A type of cat/dog-like monster. They are all named Temmie (except for Bob).


  • Abnormal Allergy: Their only "attack" is that they trigger the player character's allergies when they try to cuddle. That's reasonable. Where it gets ridiculous is when you speak to one of them in the Temmie village, and she admits that she's also allergic to Temmies... including herself. She breaks out in hives immediately after saying that.
  • Author Avatar: Of the game's primary artist, Temmie Chang. In the credits, while most characters are listed as being created by someone, Temmie is credited as being Temmie (the artist) as opposed to being made by her.
  • Berserk Button: She seems to dislike muscles and flexing, to the point she would leave the battle if these are brought up.
  • Bizarre Taste in Food: Temmies love Temmie Flakes, which are just torn-up pieces of colored construction paper.
  • Broke the Rating Scale: After a patch in January 2016, using CHECK on Temmie will state her ATK and DEF are "Tem outta Tem."
  • Catchphrase: "hOI!! i'm temmie"
  • Cloud Cuckoolander: Easily some of the strangest monsters in the game.

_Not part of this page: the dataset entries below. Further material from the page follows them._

-- ==== Sys2Proof/Machine/ReaderStatus.lean ====
section
/-! DEFINITION. The meanings of `RALIGN`, `RCOUNT`, `RINDEX`, `RSTATUS` (46_reader_align_status.md). -/

namespace Sys2Proof.Machine

/-- `RALIGN byteBoundary` (46_reader_align_status.md R170). -/
def execRalign (byteBoundary : Int) (s : State) : Host.Outcome State Fault Refusal :=
  serveReader (requirePositive byteBoundary) (fun n r => alignReader n.toNat r) s

/-- `RCOUNT` (46_reader_align_status.md R172). -/
def execRcount (s : State) : Host.Outcome State Fault Refusal := readReader countValue s

/-- `RINDEX` (46_reader_align_status.md R173). -/
def execRindex (s : State) : Host.Outcome State Fault Refusal := readReader indexValue s

/-- `RSTATUS` (46_reader_align_status.md R174). -/
def execRstatus (s : State) : Host.Outcome State Fault Refusal := readReader faultValue s

end Sys2Proof.Machine
end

Their faces seem to be completely separate from their bodies, allowing them to move around the front of their head freely and even completely separate if you wait long enough when you're in battle with one of them and if you pay the Temmie Shopkeeper's college fee, she leaves her face behind while the rest of her moves offscreen.
  • Creator Cameo: Temmie is one of the artists who contributed to the game.
  • Cute Critters Act Childlike: They're Cloud Cuckoolanders of the highest degree, think humans are adorable and constantly try to pet them, and don't seem to understand the concept of money, the fact that you can't hatch a hard-boiled egg, or how to keep their faces from jittering away from their bodies.
  • Cute Kitten: A part-cat, part-dog monster that's all adorable.
  • Cuteness Overload: They love humans. Unfortunately, humans (or at the very least, the protagonist) are allergic to Temmie. One of their attacks when you encounter them is a stretching paw that gently touches your SOUL before retreating (which is to say, attacking by petting).
  • Cuteness Proximity: For humans. They go absolutely ballistic if they find you, gushing over how cute you are.
  • Department of Redundancy Department: Her Golden Ending title is... "Temmie". Both white and yellow titles, in fact.
  • The Ditz:
    • A whole species of them. For instance, one of them is trying to hatch an egg, which upon examination turns out to be hard-boiled.
    • The Temmie Shopkeeper is also the only shopkeeper you can sell items to, on the basis of just having poor impulse control. If you keep selling her items, she randomly decides that she wants to buy that specific item at a higher price while simultaneously complaining that she should save money for college instead but she never actually runs out of money to buy your items: as a result, you can fund her college solely by buying items from her and selling them back to her, implying that she already had all the money she needed to go to college but was too stupid to realize it.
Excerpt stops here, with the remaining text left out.